Seventeenth Century Covered Button Techniques

Button covering is a lost art for many modern seamstresses. As with many accessories in fashion history, a much wider variety was available in the past and hand made buttons are too expensive to be mass produced and are relegated to custom clothing or craft making today.

A cottage industry in England for several hundred years, button making has a long history, too detailed to cover here. Instead, this article will focus on two distinct types of covered buttons, Leek buttons and Singleton buttons, popular in the 1600s and the techniques used to produce them.

SINGLETON BUTTONS:

Produced by the Singleton family in the later part of the 17th century, Singleton buttons are distinctive in that they are made from a fabric covered ring, about 1/2 inch in diameter. The original ring was made from sheep's horn or bone. It is possible to obtain antique rings if you keep an eye out on ebay or shop at various antique button suppliers. However, since the button is completely covered, it would not be heresy to use a plastic ring such as fabric stores carry for cafe curtains in their notions departments.

Materials needed include 1/2 inch diameter rings, fabric, 100% natural fiber thread such as cotton quilting thread, and a needle.
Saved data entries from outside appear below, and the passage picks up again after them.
-- ==== Sys2Proof/Decode.lean ====
section
/-! DEFINITION. Decoding and encoding of command words (30 R100, R103, R110). -/

namespace Sys2Proof

/-- Why a word written to CMD is no command (30 R110): the names of decoding's rejections. -/
inductive DecodeError where
  /-- Bits 31:8 are not all 0. Raised by `decode`; the block turns it into ERR 0x51 (safe). -/
  | reservedBitsSet
  /-- Bits 7:0 are not an opcode of the map. Raised by `decode`; the block turns it into ERR 0x51 (safe). -/
  | unknownOpcode
  deriving DecidableEq, Repr

/-- The opcode map read from OPCODE to command (30 R103). -/
def decodeOpcode (op : Byte) : Option Instr :=
  match op.toNat with
  | 0x00 => some .nop
  | 0x01 => some .clr
  | 0x02 => some .flush
  | 0x10 => some .count
  | 0x11 => some .build
  | 0x12 => some .gencode
  | 0x13 => some .sertree
  | 0x14 => some .wrsize
  | 0x15 => some .encode
  | 0x20 => some .destree
  | 0x21 => some .rdsize
  | 0x22 => some .decode
  | 0x40 => some .compress
  | 0x41 => some .decompress
  | _ => none

/-- The command a word written to CMD stands for (30 R100, R101, R110). Total: every other word is rejected by name. -/
def decode (v : Word) : Except DecodeError Instr :=
  if v.extractLsb' 8 24 ≠ 0 then .error .reservedBitsSet
  else match decodeOpcode (v.extractLsb' 0 8) with
    | some i => .ok i
    | none => .error .unknownOpcode

/-- The opcode of a command (30 R103). -/
def opcodeOf : Instr → Byte
  | .nop => 0x00
  | .clr => 0x01
  | .flush => 0x02
  | .count => 0x10
  | .build => 0x11
  | .gencode => 0x12
  | .sertree => 0x13
  | .wrsize => 0x14
  | .encode => 0x15
  | .destree => 0x20
  | .rdsize => 0x21
  | .decode => 0x22
  | .compress => 0x40
  | .decompress => 0x41

/-- The word of a command: the opcode in bits 7:0, zeros above (30 R100). -/
def encode (i : Instr) : Word := (opcodeOf i).setWidth 32

/-- The command `decode` reads from a row of spec/opcode_table.json whose bits are `w`: a command is one 32-bit word
(30 R100), so `nbits` is 32, and a row given in fewer bits has zeros above them. -/
def decodeTableWord (nbits w : Nat) : Option Instr :=
  if nbits ≤ 32 then
    match decode (BitVec.ofNat 32 (w % 2 ^ nbits)) with
    | .ok i => some i
    | .error _ => none
  else none

end Sys2Proof
end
Cut out a piece of fabric approximately twice the size of the ring, then run a gathering stitch around the edge of the fabric. Putting the ring in the center, pull the thread to gather the fabric into a little pocket. Fold the edge of the fabric to the inside of the pocket to hide the raw edges. When the edges are enclosed neatly, make stitches around the back of the button to close it off and tighten the fabric. Think of it as a clock: Start at 12 o'clock and stitch across to 6 o'clock, 6 to 1, 1 to 7, 7 to 2, 2 to 8, 8 to 3 and so on until the entire back is covered.

Next you'll need to stitch the ring so that it doesn't slide around in the fabric. Use a back stitch to stitch around the inside of the ring on top of the button, as close as possible to the ring, in a circle.

To stitch the ring to your garment, you'll need to create a thread shank. Stitch two parallel lines across the center back, then weave the thread between the two lines, in and out. Now you have a Singleton button.

 

LEEK BUTTONS:

Leek buttons are a type of thread or floss wrapped button named after the town in England where they were originally made in the mid-1600s. Silk thread was the most common textile used and they were most often seen on men's outwear. There are many designs that come under the Leek designation, but here we'll cover one called the Star.

Materials needed include 5/8 inch disk mold, silk embroidery thread, and a tapestry needle.

Begin by making an X with the thread on the surface of the disk., holding the thread in back and wrapping the thread in the X pattern three or four times. Using the four corners of the X, make a square on the surface of the button, going top right to top left, top left to bottom left, pass around the back to come up at the bottom right to the bottom left, pass around the back of the button from the bottom left to the top right, top right to bottom right, bottom right passes along the back of the button to the top left, top left to the bottom left. Pass along back to top right.

Now, when going from top right to top left, and repeating as above, pass thread under the last thread laid down before. Keep wrapping until you have the button covered with thread and the shape of an X appears on the button. End at the back of the button, come up to place one stitch through the hole in the middle of the mold, ending again in the back. Tie off and straighten the thread with your needle. Instead of creating a shank, stitch the button directly to the garment.